Plumbing problems at county building leads to discovery of unrelated sewer issue

·2 min read

Jul. 22—A problem with backed-up toilets at the Lackawanna County Government Center helped to reveal an unrelated issue under a street outside.

It all began last month when the county started recalling employees "full throttle" to the government center at 123 Wyoming Ave., the former Globe store,in the wake of the COVID-19 pandemic, county Chief of Staff Brian Jeffers said.

"For the first time in a long time, the bathrooms were being used on a regular basis, and we had some plumbing issues," he said.

In late June, county officials shut down the restrooms on the second through fifth floors of the six-story building while working with Pennsylvania American Water, which owns and operates the city's sewer system, to find a solution, he said.

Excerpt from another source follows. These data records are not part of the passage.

-- ==== Sys2Proof/Decode.lean ====
section
/-! DEFINITION. The opcode table (30_encoding R107), the decoder of operation words and of bytes, total and
rejecting by name, and the encoder, both written from R101 to R107. -/

namespace Sys2Proof

/-- The sixteen rows of R107, by name. -/
inductive Opcode where
  | putByte | getByte | txCount | rxCount | rxFree | rxOverflow | resumeInput
  | isrRx | isrTx | isrRxErr | chanTxDone | encEvent | executeRealtime
  | settingRead | settingWrite | settingsRestore
  deriving DecidableEq, Repr, Inhabited

/-- One row of the opcode map: the operation, its match, its mask and how many operand words follow. -/
structure Row where
  op           : Opcode
  pattern      : Word
  mask         : Word
  operandWords : Nat
  deriving DecidableEq, Repr

/-- The opcode map of R107. -/
def opcodeTable : List Row :=
  [ ⟨.putByte,         0x01000000, 0xFFFFFF00, 0⟩,
    ⟨.getByte,         0x02000000, 0xFFFFFFFF, 0⟩,
    ⟨.txCount,         0x03000000, 0xFFFFFFFF, 0⟩,
    ⟨.rxCount,         0x04000000, 0xFFFFFFFF, 0⟩,
    ⟨.rxFree,          0x05000000, 0xFFFFFFFF, 0⟩,
    ⟨.rxOverflow,      0x06000000, 0xFFFFFFFF, 0⟩,
    ⟨.resumeInput,     0x07000000, 0xFFFFFFFF, 0⟩,
    ⟨.isrRx,           0x10000000, 0xFFFCFF00, 0⟩ ] ++
  [ ⟨.isrTx,           0x11000000, 0xFFFFFFFF, 0⟩,
    ⟨.isrRxErr,        0x12000000, 0xFFFCFFFF, 0⟩,
    ⟨.chanTxDone,      0x18000000, 0xFFFFFFFF, 0⟩,
    ⟨.encEvent,        0x20000000, 0xFF00FFF8, 2⟩,
    ⟨.executeRealtime, 0x30000000, 0xFFFFFFFF, 0⟩,
    ⟨.settingRead,     0x40000000, 0xFFFF0000, 0⟩,
    ⟨.settingWrite,    0x41000000, 0xFFFF0000, 1⟩,
    ⟨.settingsRestore, 0x42000000, 0xFFFFFFFF, 0⟩ ]

/-- A head word selects a row iff its masked bits equal the row's match (R107). -/
def Row.selects (r : Row) (w : Word) : Bool := w &&& r.mask == r.pattern

/-- The row a head word selects, if any. -/
def selectRow (w : Word) : Option Row := opcodeTable.find? (·.selects w)

/-- Field `B[7:0]`, the data byte of format BY (R104). -/
def fieldD (w : Word) : Byte := w.extractLsb' 0 8
/-- Field `A[0]`, OVR (R104). -/
def fieldOvr (w : Word) : Bool := w.getLsbD 16
/-- Field `A[1]`, FE (R104). -/
def fieldFe (w : Word) : Bool := w.getLsbD 17
/-- Field `A`, the encoder id of format E (R106). -/
def fieldEnc (w : Word) : Nat := (w.extractLsb' 16 8).toNat
/-- Field `B[2:0]`, the event bits of format E (R106). -/
def fieldEv (w : Word) : BitVec 3 := w.extractLsb' 0 3
/-- Field `B`, the setting id of format S (R105). -/
def fieldId (w : Word) : Nat := (w.extractLsb' 0 16).toNat

/-- What decoding a stream of words gives: an operation and the words after it, or why there is none. -/
inductive Decoded where
  | ok (i : Instr) (rest : List Word)
  | illegal (w : Word)      -- the head word is illegal (R109)
  | truncated (w : Word)    -- operand words are missing at the end of the stream (R102, R272)
  | empty                   -- the stream holds no head word
  deriving DecidableEq, Repr

/-- The operation a selected head word and the words after it stand for. -/
def assemble (op : Opcode) (w : Word) (rest : List Word) : Decoded :=
  match op with
  | .putByte => .ok (.putByte (fieldD w)) rest
  | .getByte => .ok .getByte rest
  | .txCount => .ok .txCount rest
  | .rxCount => .ok .rxCount rest
  | .rxFree => .ok .rxFree rest
  | .rxOverflow => .ok .rxOverflow rest
  | .resumeInput => .ok .resumeInput rest
  | .isrRx => .ok (.isrRx (fieldD w) (fieldOvr w) (fieldFe w)) rest
  | .isrTx => .ok .isrTx rest
  | .isrRxErr => .ok (.isrRxErr (fieldOvr w) (fieldFe w)) rest
  | .chanTxDone => .ok .chanTxDone rest
  | .encEvent =>
    match rest with
    | pos :: vel :: rest' => .ok (.encEvent (fieldEnc w) (fieldEv w) pos vel) rest'
    | [_] => .truncated w
    | [] => .truncated w
  | .executeRealtime => .ok .executeRealtime rest
  | .settingRead => .ok (.settingRead (fieldId w)) rest
  | .settingWrite =>
    match rest with
    | val :: rest' => .ok (.settingWrite (fieldId w) val) rest'
    | [] => .truncated w
  | .settingsRestore => .ok .settingsRestore rest

/-- Decode the operation at the head of a stream of words: the row first, then its operand words (R102, R109). -/
def decode : List Word → Decoded
  | [] => .empty
  | w :: rest =>
    match selectRow w with
    | none => .illegal w
    | some r => assemble r.op w rest

/-- A word from its four bytes, least significant first (20_memory R84). -/
def wordOfBytes (b0 b1 b2 b3 : Byte) : Word := b3 ++ b2 ++ b1 ++ b0

/-- The four bytes of a word, least significant first (20_memory R84). -/
def bytesOfWord (w : Word) : List Byte :=
  [w.extractLsb' 0 8, w.extractLsb' 8 8, w.extractLsb' 16 8, w.extractLsb' 24 8]

/-- The whole words at the head of a byte stream; bytes that do not fill a word are no word (log 20). -/
def wordsOfBytes : List Byte → List Word
  | b0 :: b1 :: b2 :: b3 :: rest => wordOfBytes b0 b1 b2 b3 :: wordsOfBytes rest
  | [_, _, _] => []
  | [_, _] => []
  | [_] => []
  | [] => []

/-- The serialization of a stream of words as bytes. -/
def bytesOfWords : List Word → List Byte
  | [] => []
  | w :: rest => bytesOfWord w ++ bytesOfWords rest

/-- Decode the operation at the head of a byte stream. -/
def decodeBytes (bs : List Byte) : Decoded := decode (wordsOfBytes bs)

/-- The `n` bytes of a number, least significant first. -/
def bytesOfNat : Nat → Nat → List Byte
  | 0, _ => []
  | n + 1, v => BitVec.ofNat 8 v :: bytesOfNat n (v / 256)

/-- The bytes an operation of at most three words occupies, its bits numbered as spec/opcode_table.json numbers
them and every bit from `nbits` up zero. -/
def tableBytes (nbits w : Nat) : List Byte := bytesOfNat 12 (w % 2 ^ nbits)

/-- The operation the decoder reads from an operation whose bits are `w`, numbered as the opcode table does. -/
def decodeTableWord (nbits w : Nat) : Option Instr :=
  match decodeBytes (tableBytes nbits w) with
  | .ok i _ => some i
  | .illegal _ => none
  | .truncated _ => none
  | .empty => none

/-- A head word from its fields `OPC`, `A` and `B` (R101). -/
def headWord (opc : BitVec 8) (a : BitVec 8) (b : BitVec 16) : Word := opc ++ a ++ b

/-- The `A` field of formats BY and BE: OVR is bit 0, FE is bit 1 (R104). -/
def errBits (ovr fe : Bool) : BitVec 8 := 0#6 ++ BitVec.ofBool fe ++ BitVec.ofBool ovr

/-- The words of an operation (R103 to R107). -/
def encode : Instr → List Word
  | .putByte d => [headWord 0x01 0 (0#8 ++ d)]
  | .getByte => [headWord 0x02 0 0]
  | .txCount => [headWord 0x03 0 0]
  | .rxCount => [headWord 0x04 0 0]
  | .rxFree => [headWord 0x05 0 0]
  | .rxOverflow => [headWord 0x06 0 0]
  | .resumeInput => [headWord 0x07 0 0]
  | .isrRx d ovr fe => [headWord 0x10 (errBits ovr fe) (0#8 ++ d)]
  | .isrTx => [headWord 0x11 0 0]
  | .isrRxErr ovr fe => [headWord 0x12 (errBits ovr fe) 0]
  | .chanTxDone => [headWord 0x18 0 0]
  | .encEvent enc ev pos vel => [headWord 0x20 (BitVec.ofNat 8 enc) (0#13 ++ ev), pos, vel]
  | .executeRealtime => [headWord 0x30 0 0]
  | .settingRead id => [headWord 0x40 0 (BitVec.ofNat 16 id)]
  | .settingWrite id val => [headWord 0x41 0 (BitVec.ofNat 16 id), val]
  | .settingsRestore => [headWord 0x42 0 0]

/-- The agent an operation belongs to (R107, R108). -/
def Instr.agent : Instr → Agent
  | .putByte _ => .main
  | .getByte => .main
  | .txCount => .main
  | .rxCount => .main
  | .rxFree => .main
  | .rxOverflow => .main
  | .resumeInput => .main
  | .isrRx _ _ _ => .sisr
  | .isrTx => .sisr
  | .isrRxErr _ _ => .sisr
  | .chanTxDone => .chan
  | .encEvent _ _ _ _ => .eisr
  | .executeRealtime => .main
  | .settingRead _ => .main
  | .settingWrite _ _ => .main
  | .settingsRestore => .main

end Sys2Proof
end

Mark Dougher, the county director of maintenance, said it was determined the volume of the line leaving the government center and connecting to the sewer system on Center Street needed to be increased.

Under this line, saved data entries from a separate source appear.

/-- InterruptStepsLeaveResultsAndNeverHold, CountsGoStaleInOneDirection, IndexOwnership (an operation outside MAIN). -/
theorem witness_interrupt_step :
    ∃ t, State.reset.BuffersOk ∧ (Instr.isrRx 0x47 false false).agent ≠ .main ∧
      (∀ ovr fe, Instr.isrRx 0x47 false false ≠ .isrRx State.reset.cfg.toolAck ovr fe) ∧
      exec (.isrRx 0x47 false false) State.reset = .next t :=
  ⟨_, reset_buffers, by decide, by decide, rfl⟩

/-- IndexOwnership: an operation outside SISR that is no resume. -/
theorem witness_IndexOwnership_main :
    ∃ t, Instr.getByte.agent ≠ .sisr ∧ Instr.getByte ≠ .resumeInput ∧ exec .getByte State.reset = .next t :=
  ⟨_, by decide, by decide, rfl⟩

/-- CountsGoStaleInOneDirection: the flag is already set. -/
theorem witness_CountsGoStaleInOneDirection_overflow :
    ∃ s t : State, s.BuffersOk ∧ s.rx.overflow = true ∧ Instr.isrTx.agent ≠ .main ∧ exec .isrTx s = .next t :=
  ⟨{ State.reset with rx := ⟨⟨[], 7, 0⟩, true, false⟩ }, _,
    ⟨reset_buffers.1, reset_buffers.2.1, ⟨rfl, rfl, by decide, by decide⟩, reset_buffers.2.2.2⟩, rfl, by decide, rfl⟩

theorem witness_PutByteDirectPath :
    State.reset.putBlocked = false ∧ State.reset.tx.head = State.reset.tx.tail ∧ State.reset.txie = false ∧
    State.reset.hwTxEmpty = true := by decide

/-- The head at the last slot wraps to 0, and the buffer is not full. -/
theorem witness_PutByteEnqueue :
    (withTx 7 1 []).BuffersOk ∧ (withTx 7 1 []).tx.head ≠ (withTx 7 1 []).tx.tail ∧
    ((withTx 7 1 []).tx.head + 1) % (withTx 7 1 []).cfg.txCap ≠ (withTx 7 1 []).tx.tail :=
  ⟨withTx_buffers 7 1 (by decide) (by decide), by decide, by decide⟩

/-- Full at the wrap-around; both answers. -/
theorem witness_PutByteWaitsWhileFull :
    (withTx 7 0 []).BuffersOk ∧ (withTx 7 0 []).tx.head ≠ (withTx 7 0 []).tx.tail ∧
    ((withTx 7 0 []).tx.head + 1) % (withTx 7 0 []).cfg.txCap = (withTx 7 0 []).tx.tail ∧
    ({ withTx 7 0 [] with env := ⟨[true], [], [], [], [], [], 0⟩ } : State).drawWait.1 = true ∧
    ({ withTx 7 0 [] with env := ⟨[false], [], [], [], [], [], 0⟩ } : State).drawWait.1 = false :=
  ⟨withTx_buffers 7 0 (by decide) (by decide), by decide, by decide, by decide, by decide⟩

/-- IsrTxSendsOneByteAndChannelFinishes: a queued byte at the last slot, the last one; and an empty buffer. -/
theorem witness_IsrTxSendsOneByteAndChannelFinishes :
    (withTx 0 7 []).BuffersOk ∧ (withTx 0 7 []).tx.head ≠ (withTx 0 7 []).tx.tail ∧
    ((withTx 0 7 []).tx.tail + 1) % (withTx 0 7 []).cfg.txCap = (withTx 0 7 []).tx.head ∧
    State.reset.BuffersOk ∧ State.reset.tx.head = State.reset.tx.tail :=
  ⟨withTx_buffers 0 7 (by decide) (by decide), by decide, by decide, reset_buffers, by decide⟩

theorem witness_TransmitInterruptFollowsTheBuffer :
    ∃ s t : State, s.TransmitOk ∧ step s = .next t :=
  ⟨offered .sisr [0x11000000] (withTx 0 7 [(7, 0x42)]), _, by unfold State.TransmitOk; decide, rfl⟩

/-- Two bytes: the first goes out directly, the second is queued. -/
theorem witness_BytesLeaveInSubmissionOrder :
    ∃ bs t, State.reset.BuffersOk ∧ State.reset.out = [] ∧ State.reset.tx.head = State.reset.tx.tail ∧
      runAccepting [.putByte 0x41, .putByte 0x42] State.reset = some (bs, t) ∧ bs = [0x41, 0x42] :=
  ⟨_, _, reset_buffers, by decide, by decide, rfl, by decide⟩

/-- Both clauses; the tail at the last slot wraps to 0. -/
theorem witness_GetByteReadsTheOldest :
    State.reset.BuffersOk ∧ State.reset.rx.head = State.reset.rx.tail ∧
    ({ State.reset with reader := .null } : State).reader = .null ∧
    (withRx 0 7 []).BuffersOk ∧ (withRx 0 7 []).reader = .normal ∧ (withRx 0 7 []).rx.head ≠ (withRx 0 7 []).rx.tail :=
  ⟨reset_buffers, by decide, by decide, withRx_buffers 0 7 (by decide) (by decide), by decide, by decide⟩

/-- CountsAndFlagAreReported and FreeSpaceMatchesFullAndEmpty: a full buffer across the wrap, and an empty one. -/
theorem witness_counts :
    (withRx 2 3 []).BuffersOk ∧ ((withRx 2 3 []).rx.head + 1) % (withRx 2 3 []).cfg.rxCap = (withRx 2 3 []).rx.tail ∧
    State.reset.BuffersOk ∧ State.reset.rx.head = State.reset.rx.tail :=
  ⟨withRx_buffers 2 3 (by decide) (by decide), by decide, reset_buffers, by decide⟩

theorem witness_ToolAcknowledgeIntercepts : (withRx 3 0 []).rx.backup = false := by decide

/-- Each clause: a real-time byte, a full buffer, a buffer with room at the wrap, and a second acknowledge. -/
theorem witness_ReceivedByteIsDispatchedQueuedOrDropped :
    (withRx 7 1 []).BuffersOk ∧ (0x3F : Byte) ≠ (withRx 7 1 []).cfg.toolAck ∧
    (withRx 7 1 []).cfg.rtClass.getLsbD (0x3F : Byte).toNat = true ∧
    (withRx 7 1 []).cfg.rtClass.getLsbD (0x58 : Byte).toNat = false ∧
    ((withRx 7 1 []).rx.head + 1) % (withRx 7 1 []).cfg.rxCap ≠ (withRx 7 1 []).rx.tail ∧
    ((withRx 7 0 []).rx.head + 1) % (withRx 7 0 []).cfg.rxCap = (withRx 7 0 []).rx.tail ∧
    ({ State.reset with rx := ⟨⟨[], 5, 3⟩, false, true⟩ } : State).rx.backup = true ∧
    State.reset.cfg.rtClass.getLsbD State.reset.cfg.toolAck.toNat = false :=
  ⟨withRx_buffers 7 1 (by decide) (by decide), by decide, by decide, by decide, by decide, by decide, by decide,
    by decide⟩

theorem witness_ResumeRestoresTheSnapshot :
    State.reset.rx.backup = false ∧ ({ State.reset with rx := ⟨⟨[], 5, 3⟩, false, true⟩ } : State).rx.backup = true := by
  decide

/-- Both clauses, with the indices at the wrap. -/
theorem witness_ReceiveQueueIsFirstInFirstOut :
    (withRx 7 1 []).BuffersOk ∧ (0x58 : Byte) ≠ (withRx 7 1 []).cfg.toolAck ∧
    (withRx 7 1 []).cfg.rtClass.getLsbD (0x58 : Byte).toNat = false ∧
    ((withRx 7 1 []).rx.head + 1) % (withRx 7 1 []).cfg.rxCap ≠ (withRx 7 1 []).rx.tail ∧
    (nextOf (exec (.isrRx 0x58 false false) (withRx 7 1 []))).isSome = true ∧
    (withRx 0 7 [(7, 0x59)]).reader = .normal ∧ (withRx 0 7 [(7, 0x59)]).rxQueue = [0x59] :=
  ⟨withRx_buffers 7 1 (by decide) (by decide), by decide, by decide, by decide, by decide, by decide, by decide⟩

/-- As many bytes as the buffer holds, from indices at the wrap. -/
theorem witness_ReceivedBytesAreReadBackInOrder :
    (withRx 6 6 []).BuffersOk ∧ (withRx 6 6 []).reader = .normal ∧ (withRx 6 6 []).rx.head = (withRx 6 6 []).rx.tail ∧
    [0x47, 0x30, 0x31, 0x47, 0x30, 0x31, 0x0A].length ≤ (withRx 6 6 []).cfg.rxCap - 1 ∧
    (∀ b : Byte, b ∈ ([0x47, 0x30, 0x31, 0x47, 0x30, 0x31, 0x0A] : List Byte) →
      (withRx 6 6 []).cfg.rtClass.getLsbD b.toNat = false ∧
      (b ≠ (withRx 6 6 []).cfg.toolAck ∨ (withRx 6 6 []).rx.backup = true)) :=
  ⟨withRx_buffers 6 6 (by decide) (by decide), by decide, by decide, by decide, by decide⟩

theorem witness_ResumeBringsBackThePreHandshakeBuffer :
    ∃ t u, (withRx 3 0 [(0, 0x47)]).rx.backup = false ∧
      exec (.isrRx (withRx 3 0 [(0, 0x47)]).cfg.toolAck true false) (withRx 3 0 [(0, 0x47)]) = .next t ∧
      (∀ i, i ∈ [Instr.isrRx 0x58 false false, .getByte] → i ≠ .resumeInput) ∧
      runOps [.isrRx 0x58 false false, .getByte] t = some u :=
  ⟨_, _, by decide, rfl, by decide, rfl⟩

theorem witness_UnknownEncoderFaultsAndEmptyEventIsNothing :
    State.reset.cfg.nEnc ≤ 2 ∧ 1 < State.reset.cfg.nEnc := by decide

theorem witness_UniversalClickCyclesFirst :
    0 < State.reset.cfg.nEnc ∧ State.reset.ArraysOk ∧ (0b110 : BitVec 3).getLsbD 1 = true ∧
    State.reset.universal = some 0 ∧ isOverride (State.reset.enc 0).mode = true ∧
    (State.reset.enc 0).event = ⟨false, false, false⟩ :=
  ⟨by decide, reset_arrays, by decide, by decide, by decide, by decide⟩

/-- The cursor at axis 0 of three, and at axis 0 of one (it stays). -/
theorem witness_MpgClickMovesTheCursorFirst :
    1 < State.reset.cfg.nEnc ∧ State.reset.ArraysOk ∧ 0 < State.reset.cfg.nAxis ∧
    (0b011 : BitVec 3).getLsbD 1 = true ∧ State.reset.universal ≠ some 1 ∧ (State.reset.enc 1).mode = .mpg ∧
    (State.reset.enc 1).axis = some 0 ∧ (State.reset.enc 1).event = ⟨false, false, false⟩ :=
  ⟨by decide, reset_arrays, by decide, by decide, by decide, by decide, by decide, by decide⟩

/-- The largest position whose product fits, in both modes. -/
theorem witness_FineStepsOneCommandAUnit :
    0 < (withEnc0 .feedRate (-21474836)).cfg.nEnc ∧ (withEnc0 .feedRate (-21474836)).ArraysOk ∧
    (0b011 : BitVec 3).getLsbD 0 = true ∧ (withEnc0 .feedRate (-21474836)).universal ≠ some 0 ∧
    ((withEnc0 .feedRate (-21474836)).enc 0).mode = .feedRate ∧ ((withEnc0 .spindleRPM 0).enc 0).mode = .spindleRPM ∧
    ((withEnc0 .feedRate (-21474836)).setting 0).cpr ≠ 0 ∧
    InInt32 (((withEnc0 .feedRate (-21474836)).enc 0).position.toInt * 100) ∧
    InInt32 ((21474836 : I32).toInt * 100) :=
  ⟨by decide, withEnc0_arrays _ _, by decide, by decide, by decide, by decide, by decide,
    by unfold InInt32; decide, by unfold InInt32; decide⟩

/-- `cpr = 0`; the least position whose product does not fit, old and new. -/
theorem witness_NormalizedCountFaults :
    ({ withEnc0 .feedRate 0 with settings := [⟨1, 0, 4, 500⟩, ⟨4, 400, 4, 500⟩] } : State).ArraysOk ∧
    (({ withEnc0 .feedRate 0 with settings := [⟨1, 0, 4, 500⟩, ⟨4, 400, 4, 500⟩] } : State).setting 0).cpr = 0 ∧
    ((withEnc0 .feedRate 21474837).setting 0).cpr ≠ 0 ∧
    ¬ InInt32 (((withEnc0 .feedRate 21474837).enc 0).position.toInt * 100) ∧
    ¬ InInt32 ((-21474837 : I32).toInt * 100) :=
  ⟨⟨rfl, rfl, rfl⟩, by decide, by decide, by unfold InInt32; decide, by unfold InInt32; decide⟩

/-- A delta of 3 below the counts-per-detent of 4, one of 4 at it, and each level. -/
theorem witness_RapidRatchetMovesOneLevel :
    (withEnc0 .rapidRate 0).ArraysOk ∧ ((withEnc0 .rapidRate 0).enc 0).mode = .rapidRate ∧
    ((3 : I32).toInt - ((withEnc0 .rapidRate 0).enc 0).position.toInt).natAbs <
      ((withEnc0 .rapidRate 0).setting 0).cpd.toNat ∧
    ((withEnc0 .rapidRate 0).setting 0).cpd.toNat ≤
      ((-4 : I32).toInt - ((withEnc0 .rapidRate 0).enc 0).position.toInt).natAbs ∧
    (-4 : I32).toInt - ((withEnc0 .rapidRate 0).enc 0).position.toInt < 0 ∧
    (withEnc0 .rapidRate 0).rapidLevel = .default ∧
    ({ withEnc0 .rapidRate 0 with rapidLevel := .medium } : State).rapidLevel = .medium ∧
    ({ withEnc0 .rapidRate 0 with rapidLevel := .low } : State).rapidLevel = .low :=
  ⟨withEnc0_arrays _ _, by decide, by decide, by decide, by decide, by decide, by decide, by decide⟩

theorem witness_MpgPositionMarksTheAxis :
    0 < withMpg1.cfg.nEnc ∧ withMpg1.ArraysOk ∧ withMpg1.guard = false ∧ 1 < withMpg1.cfg.nAxis ∧
    (0b011 : BitVec 3).getLsbD 0 = true ∧ withMpg1.universal ≠ some 0 ∧ (withMpg1.enc 0).mode = .mpgAxis 1 ∧
    (withMpg1.enc 0).axis = some 1 ∧ (State.reset.enc 1).mode = .mpg ∧ (State.reset.enc 1).axis = some 0 ∧
    (0b101 : BitVec 3).getLsbD 1 = false :=
  ⟨by decide, ⟨rfl, rfl, rfl⟩, by decide, by decide, by decide, by decide, by decide, by decide, by decide, by decide,
    by decide⟩

theorem witness_OverrideResetOnNonMovement :
    0 < (withEnc0 .feedRate 77).cfg.nEnc ∧ (withEnc0 .feedRate 77).ArraysOk ∧ (0b110 : BitVec 3).getLsbD 0 = false ∧
    (0b110 : BitVec 3).getLsbD 1 = true ∧ (withEnc0 .feedRate 77).universal ≠ some 0 ∧
    ((withEnc0 .feedRate 77).enc 0).mode = .feedRate ∧ ((withEnc0 .spindleRPM 77).enc 0).mode = .spindleRPM ∧
    ((withEnc0 .rapidRate 77).enc 0).mode = .rapidRate :=
  ⟨by decide, withEnc0_arrays _ _, by decide, by decide, by decide, by decide, by decide, by decide⟩

theorem witness_MpgClicksSetScaleAndZero :
    0 < withMpg1.cfg.nEnc ∧ withMpg1.ArraysOk ∧ withMpg1.guard = false ∧ 1 < withMpg1.cfg.nAxis ∧
    (0b110 : BitVec 3).getLsbD 0 = false ∧ (0b110 : BitVec 3).getLsbD 1 = true ∧ (0b110 : BitVec 3).getLsbD 2 = true ∧
    withMpg1.universal ≠ some 0 ∧ (withMpg1.enc 0).mode = .mpgAxis 1 ∧ (withMpg1.enc 0).axis = some 1 :=
  ⟨by decide, ⟨rfl, rfl, rfl⟩, by decide, by decide, by decide, by decide, by decide, by decide, by decide, by decide⟩

theorem witness_EncoderEventFrame : ∃ t, exec (.encEvent 1 3 12 3) State.reset = .next t := ⟨_, rfl⟩

theorem witness_ModeMessageIsEmittedOnce :
    ({ State.reset with modeMsgPending := true } : State).modeMsgPending = true ∧
    ({ State.reset with modeMsgPending := true } : State).universal = some 0 := by decide

theorem witness_IdleTickAndClosedGateKeepEvents :
    State.reset.modeMsgPending = false ∧ State.reset.pendingAxes = 0 ∧
    ({ State.reset with pendingAxes := 1, env := ⟨[], [.other], [], [], [], [], 0⟩ } : State).pendingAxes ≠ 0 ∧
    ({ State.reset with pendingAxes := 1, env := ⟨[], [.other], [], [], [], [], 0⟩ } : State).drawMachineState.1 =
      .other := by decide

/-- Three axes flagged at once, with the encoder of axis 0 at 12 and 5 consumed. Axis 0 moves and has scale, stop and a
position change; axis 1 is at rest, bound to encoder 0, and has zero and a position change; axis 2 is unbound and has
zero. The sink accepts. -/
def busy : State :=
  { State.reset with
    pendingAxes := 7
    encs := (State.reset.encs.modify 0 (fun x => { x with position := 4 })).modify 1
      (fun x => { x with position := 12 })
    axes :=
      [{ State.reset.axis 0 with
         position := 5, pos := 7, event := ⟨true, false, false, false, true, true⟩,
         flags := ⟨true, false, false, false⟩ },
       { State.reset.axis 1 with enc := some 0, position := 3, event := ⟨true, true, false, false, false, false⟩ },
       { State.reset.axis 2 with position := 9, event := ⟨false, true, false, false, false, false⟩ }]
    env := ⟨[], [.idle], [false], [40, 50], [1000, 0xFFFFFFFF], [true, true, true], 0⟩ }

theorem busy_range : ∀ k, k ∈ [0] →
    busy.afterActions.MoveInRange k ∧ (busy.afterActions.boundEncoder k).velocity = 0 := by
  unfold State.MoveInRange InInt32; decide

/-- Every action, over three axes; the one contributing axis is axis 0, restarted in this tick at velocity 0. -/
theorem witness_AxisZeroScaleAndStop :
    busy.modeMsgPending = false ∧ busy.ArraysOk ∧ busy.pendingAxes ≠ 0 ∧ busy.gateWillOpen ∧
    busy.contributors = [0] ∧
    (∀ k, k ∈ [0] → busy.afterActions.MoveInRange k ∧ (busy.afterActions.boundEncoder k).velocity = 0) :=
  ⟨by decide, ⟨rfl, rfl, rfl⟩, by decide, .inl (by decide), by decide, busy_range⟩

Crews replaced the existing pipe, which was four inches in diameter, with 25 feet of eight-inch pipe at a cost of about $7,000, he said.

That took care of the county's problem and, after just over a week, the closed restrooms reopened, Jeffers said.

However, as part of its work with the county, Pennsylvania American Water ran a camera through the sewer line on Center Street and then north on Penn Avenue behind the government center, Dougher said.

That's when the utility discovered a collapsed sewer pipe in the 100 block of Penn that "had nothing to do with us," he said.

A contractor started work last week to replace about 80 feet of 12-inch sewer pipe on Penn, along with a collapsed manhole, utility spokeswoman Susan Turcmanovich said in an email. The project is expected to wrap up today.